But I was, apparently, rather alone in my affection. Source after source described how it was a “tough park from the beginning” or how it has “petered out” over time. While I was on a reporting trip to write about the new Toy Story Land that opened in late June, executives spoke repeatedly about their plans to “transform” Disney’s Hollywood Studios, both with the just-opened addition and a major Star Wars expansion coming in late 2019. That prompted some fun reporting — and ultimately my favorite story of 2018 — about the history of the park, the fierce competition with Universal Studios that continues to this day, and the transformation that awaits.

Star Wars Is Disney’s New Hope to Transform Its Movie-Themed Park

Patrick Whyte, Europe Editor

The Backstory: On various extended trips in my early twenties I spent a lot of time in hostels. Airbnb wasn’t around and hotels didn’t offer up the same social opportunities. So it’s been funny seeing hostels get more coverage in the media, largely because big hotel companies or private equity firms think they are now the next big thing in hospitality. I wondered what was going on and over the summer spent a lot of time talking to people in the sector to get their views on why they thought it was suddenly hot.

Back when I was traveling, there weren’t many chains – and although that is still mostly the case now, things are changing. Brands like Generator, Meininger and Safestay are growing fast. You can bet AccorHotels and Hilton will want to build scale pretty quickly as well. All this indicates that things are going to change a lot over the next couple of years. But as they do will hostels lose some of the charm that made them such interesting and different places to stay?

The Big-Money Reinvention of the Humble Hostel: A Skift Deep Dive

Raini Hamdi, Asia Editor

The Backstory: One of my favorite stories is why Traveloka’s co-founder Derianto Kusuma resigned from the company. I love its human aspect and was chuffed that I uncovered it.

How I got the Traveloka story was through a line in the official statement  on his resignation, which had Kusuma saying, “Since Traveloka is undergoing a gear change…it was the right time for me to my next chapter.”

It made me suspicious, what gear change?

Since I was unable to reach Kusama, and CEO Ferry Unardi, I started searching Kusuma on the web and hit dirt when I found an article he wrote in Medium which laid bare how disillusioned he was.

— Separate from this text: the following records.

/-- R33, R38, R361, R410, R411: every step counts 1 on `clock`, but for the step that executes a `HALT`, which counts nothing; and
the machine is halted after a step exactly when the step executed `HALT`, or it was waiting and the IF byte was zero.
Rests on the spec's own decisions D10, D11, D12. -/
def Obligations.ClockAndMode : Prop :=
  (∀ s t : State, step s = .next t →
     (s.mode = .running ∧ (fetch s).1 = .halt → t.clock = s.clock) ∧
     (¬ (s.mode = .running ∧ (fetch s).1 = .halt) → t.clock = s.clock + 1)) ∧
  (∀ s t : State, step s = .next t →
     (t.mode = .halted ↔ s.mode = .running ∧ (fetch s).1 = .halt ∨ s.mode = .halted ∧ readIo s 0x0F = 0))

/-- R411: a wait iteration only counts and ticks; the first iteration that finds IF non-zero does no fetch, clears the
wait and runs the post-instruction step.
Rests on the spec's own decisions D11, D12. -/
def Obligations.HaltIteration : Prop :=
  ∀ s : State, s.mode = .halted →
    (readIo s 0x0F = 0 → ∃ t, step s = .next t ∧ t = timingTick { s with clock := s.clock + 1 } ∧ t.regs = s.regs ∧
      t.ime = s.ime ∧ t.eiDelay = s.eiDelay ∧ t.mode = .halted ∧ t.clock = s.clock + 1) ∧
    (readIo s 0x0F ≠ 0 → step s = .next (post { s with mode := .running }))

/-- R361, R476, R439: a wait in `Halted` is bounded: from any halted state, after at most 9240 wait iterations (18480 in
double speed) the machine is in a state, still halted, whose IF byte is non-zero, so that its next iteration wakes.
Rests on the spec's own decisions D12, D25, D29. -/
def Obligations.HaltWaitIsBounded : Prop :=
  ∀ s : State, s.mode = .halted →
    ∃ n t, n ≤ (if s.isDouble then 18480 else 9240) ∧ Host.Core.run Sys2Proof.core n s = .next t ∧ t.mode = .halted ∧
      readIo t 0x0F ≠ 0

/-! ## Interrupts -/

/-- R410, R412: the post-instruction step: the EI slot, the count, the tick, then the interrupt check, which sees the IME of
the slot and the IF of the tick.
Rests on the spec's own decisions D10, D13. -/
def Obligations.PostOrder : Prop :=
  ∀ s : State,
    let u := { s with eiDelay := s.eiDelay - 1, ime := s.ime || decide (s.eiDelay = 1), clock := s.clock + 1 }
    post s = interruptCheck (timingTick u) ∧ (post s).eiDelay = s.eiDelay - 1 ∧ (post s).clock = s.clock + 1 ∧
    (post s).mode = s.mode

/-- R414, R415, R416: with IME set, the least of the five sources that is pending and enabled is entered: PC is pushed, high
byte first, IME is cleared, that one IF bit is cleared, PC is the source's vector, and nothing else changes; with IME clear,
or with none of the five both pending and enabled, the check changes nothing.
The mask 0x1F is decision D14, the order of the two bytes D16, the unchanged rest D15. -/
def Obligations.InterruptCheck : Prop :=
  (∀ (s : State) (i : Nat), s.ime = true → i < 5 → bitOf (readIo s 0x0F &&& readIo s 0xFF) i = true →
     (∀ j, j < i → bitOf (readIo s 0x0F &&& readIo s 0xFF) j = false) →
     let u := busWrite s (s.regs.sp - 1) (hiByte s.regs.pc)
     let m := busWrite u (s.regs.sp - 2) (loByte s.regs.pc)
     interruptCheck s =
       { writeIo m 0x0F (readIo m 0x0F &&& ~~~(1#8 <<< i)) with
         regs := { s.regs with sp := s.regs.sp - 2, pc := BitVec.ofNat 16 (0x40 + 8 * i) }, ime := false } ∧
     writeFrame s (s.regs.sp - 1) (hiByte s.regs.pc) u ∧ writeFrame u (s.regs.sp - 2) (loByte s.regs.pc) m) ∧
  (∀ s : State, s.ime = false ∨ readIo s 0x0F &&& readIo s 0xFF &&& 0x1F = 0 → interruptCheck s = s)

/-- R417, R350: with the stack in plain memory, `RETI` right after an entry returns to the interrupted PC with SP and the
other registers as before the entry, and with IME set.
`RETI` is decision D13. -/
def Obligations.ReturnFromInterrupt : Prop :=
  ∀ (s : State) (i : Nat) (c d : Region × Nat), storageCell s (s.regs.sp - 1) = some c →
    storageCell s (s.regs.sp - 2) = some d →
    ∃ t, exec .reti (interruptEntry s i) = .next t ∧ t.regs = s.regs ∧ t.ime = true ∧ t.eiDelay = s.eiDelay

/-- R364, R412, R475: `EI` executed with IME clear takes effect after the next instruction: no interrupt is entered in its
own step, and at the end of the next one either IME is set or an interrupt has just been entered.
Rests on the spec's own decision D13. -/
def Obligations.EiLatency : Prop :=
  (∀ s u : State, s.mode = .running → s.ime = false → (fetch s).1 = .ei → step s = .next u →
    u.ime = false ∧ u.eiDelay = 1 ∧ u.mode = .running ∧ u.regs = { s.regs with pc := s.regs.pc + 1 }) ∧
  (∀ s u v : State, s.mode = .running → s.ime = false → (fetch s).1 = .ei → step s = .next u →
    (fetch u).1 ≠ .ei → (fetch u).1 ≠ .di → (fetch u).1 ≠ .reti → (fetch u).1 ≠ .halt → step u = .next v →
    v.eiDelay = 0 ∧ (v.ime = true ∨ ∃ i, i < 5 ∧ v.ime = false ∧ v.regs.pc = vector i))

/-- R31, R32, R33, R38, R39: no instruction but `DI` and `RETI` writes IME, none but `EI` and `DI` the EI slot, none but
`HALT` the mode, none but `STOP` the speed, and none at all `clock`.
Rests on the spec's own decisions D13, D51. -/
def Obligations.ControlStateWriters : Prop :=
  ∀ (i : Instr) (s t : State), exec i s = .next t →
    (i ≠ .di → i ≠ .reti → t.ime = s.ime) ∧ (i ≠ .ei → i ≠ .di → t.eiDelay = s.eiDelay) ∧
    (i ≠ .halt → t.mode = s.mode) ∧ ((∀ b, i ≠ .stop b) → t.doubleSpeed = s.doubleSpeed) ∧ t.clock = s.clock

/-- R29: an instruction that is none of the flag-writing instructions leaves F as it is, and so does the post-instruction
step (interrupt entry, the Timing Driver).
R29 is the spec's own derivation. -/
def Obligations.FlagWriters : Prop :=
  (∀ (i : Instr) (s t : State), (∀ n e, i ∉ flagWriters n e) → exec i s = .next t → t.regs.f = s.regs.f) ∧
  ∀ s : State, (post s).regs.f = s.regs.f

/-! ## The bus -/

/-- R78, R73: a bus read changes no byte of memory; it changes nothing at all unless it reads an RTC register or falls
outside a populated region.
The out-of-range read is decision D40. -/
def Obligations.BusReadFrame : Prop :=
  ∀ (s : State) (a : Word),
    cellsSame s (busRead s a).2 ∧
    match route s a with
    | .rtc i => busRead s a = ((rtcUpdate s).rtc.read i, rtcUpdate s)
    | .outOfRange => busRead s a = (0xFF, report s (.outOfRange a))
    | _ => (busRead s a).2 = s

/-- R62, R65, R73, R78, R100, R102, R171, R400: what a bus write changes, by what its address resolves to, and that nothing else
does: a mapper command, one cell, an RTC register, the effect of the I/O offset, a report, or nothing. What a source read of
a copy may change is named (`sameButCopies`), and so is the report of an ignored write (log 13).
The I/O side effects are decisions D30 to D34, D38, D39, D49 to D51. -/
def Obligations.BusWriteFrame : Prop := ∀ (s : State) (a : Word) (v : Byte), writeFrame s a v (busWrite s a v)

/-- R80: at the addresses backed by plain memory a read returns the byte last written, and every address that resolves to
another cell reads as before the write. -/
def Obligations.ReadAfterWrite : Prop :=
  ∀ (s : State) (a : Word) (v : Byte) (c : Region × Nat), storageCell s a = some c →
    (busRead (busWrite s a v) a).1 = v ∧
    ∀ b, storageCell s b ≠ some c → (busRead (busWrite s a v) b).1 = (busRead s b).1

/-- R69, 90_conflicts.md C2: the echo: an access at 0xE000 + k is the access at 0xC000 + k, for every k up to 0x1DFF, so a byte
written at either is read at the other. That the access is the same one rests on the spec's own decision D36. -/
def Obligations.EchoRoundTrip : Prop :=
  ∀ (s : State) (k : Nat) (v : Byte), k < 0x1E00 →
    let a := BitVec.ofNat 16 (0xC000 + k)
    let b := BitVec.ofNat 16 (0xE000 + k)
    busRead s b = busRead s a ∧ busWrite s b v = busWrite s a v ∧
    (busRead (busWrite s a v) b).1 = v ∧ (busRead (busWrite s b v) a).1 = v

/-- R63, R64, R66, R68, R70, R71: the two ROM windows (bank 0; the selected bank, or 0xFF with a report where the image has no
such bank), and Video RAM, Work RAM, OAM and the unmapped range, read and written.
Rests on the spec's own decisions D37 to D40. -/
def Obligations.MemoryMap : Prop :=
  (∀ (s : State) (a : Word),
     (a.toNat < 0x4000 → busRead s a = (readCell s .rom a.toNat, s)) ∧
     (0x4000 ≤ a.toNat → a.toNat < 0x8000 →
       let i := s.mbc.currentBank.toNat * 0x4000 + (a.toNat - 0x4000)
       (i < s.cart.romBanks * 16384 → busRead s a = (readCell s .rom i, s)) ∧
       (s.cart.romBanks * 16384 ≤ i → busRead s a = (0xFF, report s (.outOfRange a))))) ∧
  (∀ (s : State) (a : Word) (v : Byte),
     let n := a.toNat
     let cell := fun (r : Region) (k : Nat) => busRead s a = (readCell s r k, s) ∧ busWrite s a v = writeCell s r k v
     (0x8000 ≤ n → n < 0xA000 → cell .vram ((if s.cart.cgb then s.vramBank.toNat else 0) * 0x2000 + (n - 0x8000))) ∧
     (0xC000 ≤ n → n < 0xD000 → cell .wram (n - 0xC000)) ∧
     (0xD000 ≤ n → n < 0xE000 → cell .wram ((if s.cart.cgb then s.wramBank.toNat else 1) * 0x1000 + (n - 0xD000))) ∧
     (0xFE00 ≤ n → n < 0xFEA0 → cell .oam (n - 0xFE00)) ∧
     (0xFEA0 ≤ n → n < 0xFF00 → busRead s a = (0xFF, s) ∧ busWrite s a v = s))

/-- R170, R171, R177: the window 0xA000-0xBFFF by mapper family: the gate, the bank arithmetic, the 4-bit cells of an MBC2,
the RTC registers of an MBC3, and what falls outside the RAM. (A disabled read gives 0xFF by D47; a write outside the RAM is
reported as well as ignored, 60_exceptions.md R400, log 13.)
Rests on the spec's own decisions D44, D45, D47, D48. -/
def Obligations.CartridgeRamWindow : Prop :=
  ∀ (s : State) (a : Word) (v : Byte), 0xA000 ≤ a.toNat → a.toNat < 0xC000 →
    let off := a.toNat - 0xA000
    let cell := fun i => (i < s.cart.ramBanks * 8192 →
        busRead s a = (readCell s .cram i, s) ∧ busWrite s a v = writeCell s .cram i v) ∧
      (s.cart.ramBanks * 8192 ≤ i →
        busRead s a = (0xFF, report s (.outOfRange a)) ∧ busWrite s a v = report s (.outOfRange a))
    let banked := cell (s.mbc.ramBank.toNat * 0x2000 + off)
    let outside := busRead s a = (0xFF, report s (.outOfRange a)) ∧ busWrite s a v = report s (.outOfRange a)
    (s.cart.mapper = .noMapper → cell off) ∧
    (s.cart.mapper ≠ .noMapper → s.mbc.ramEnabled = false → busRead s a = (0xFF, s) ∧ busWrite s a v = s) ∧
    (s.mbc.ramEnabled = true →
      (s.cart.mapper = .mbc1 ∨ s.cart.mapper = .mbc5 → banked) ∧
      (s.cart.mapper = .mbc2 →
        (off < 512 → busRead s a = (0xF0 ||| readCell s .cram off, s) ∧
          busWrite s a v = writeCell s .cram off (v &&& 0x0F)) ∧
        (512 ≤ off → outside)) ∧
      (s.cart.mapper = .mbc3 →
        let b := s.mbc.ramBank.toNat
        (b ≤ 3 → banked) ∧
        (8 ≤ b → b ≤ 12 → busRead s a = ((rtcUpdate s).rtc.read (b - 8), rtcUpdate s) ∧
          busWrite s a v = { rtcUpdate s with rtc := (rtcUpdate s).rtc.write (b - 8) v }) ∧
        (3 < b → b < 8 ∨ 12 < b → outside)))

As time was not on my side, I reported it, although I did wish I was able to reach them for direct comments. Traveloka has since promised an interview that I hope will answer my curiosity about that gear change, but till now I’m still waiting for the date with Unardi.

Disillusioned Traveloka Co-Founder Resigns: ‘This Game Is No Longer for Me’

Sarah Enelow-Snyder, Assistant Editor

 

The Backstory: Writing a 9,000-word series about the future of American road trips was a dream assignment for me. I love road trips, especially through states that most savvy travelers dismiss: Kansas, Mississippi, Idaho, what have you. People approach trip planning very differently in the interior, for example in Texas where I grew up, than they do in New York, where I currently live. It’s easy to forget this when you live in a coastal city, but travel companies can’t afford to ignore the “middle.”

Do city-dwellers spend lots of time thinking about RVs? Not really, but recreational vehicles are tremendously popular across the U.S. Many people also don’t realize that the American road trip is so alluring to so many international visitors, that companies are curating luxury packages for tens of thousands of dollars. Driverless technology is also changing the game. There’s an awful lot more to a road trip now than there was 30 years ago.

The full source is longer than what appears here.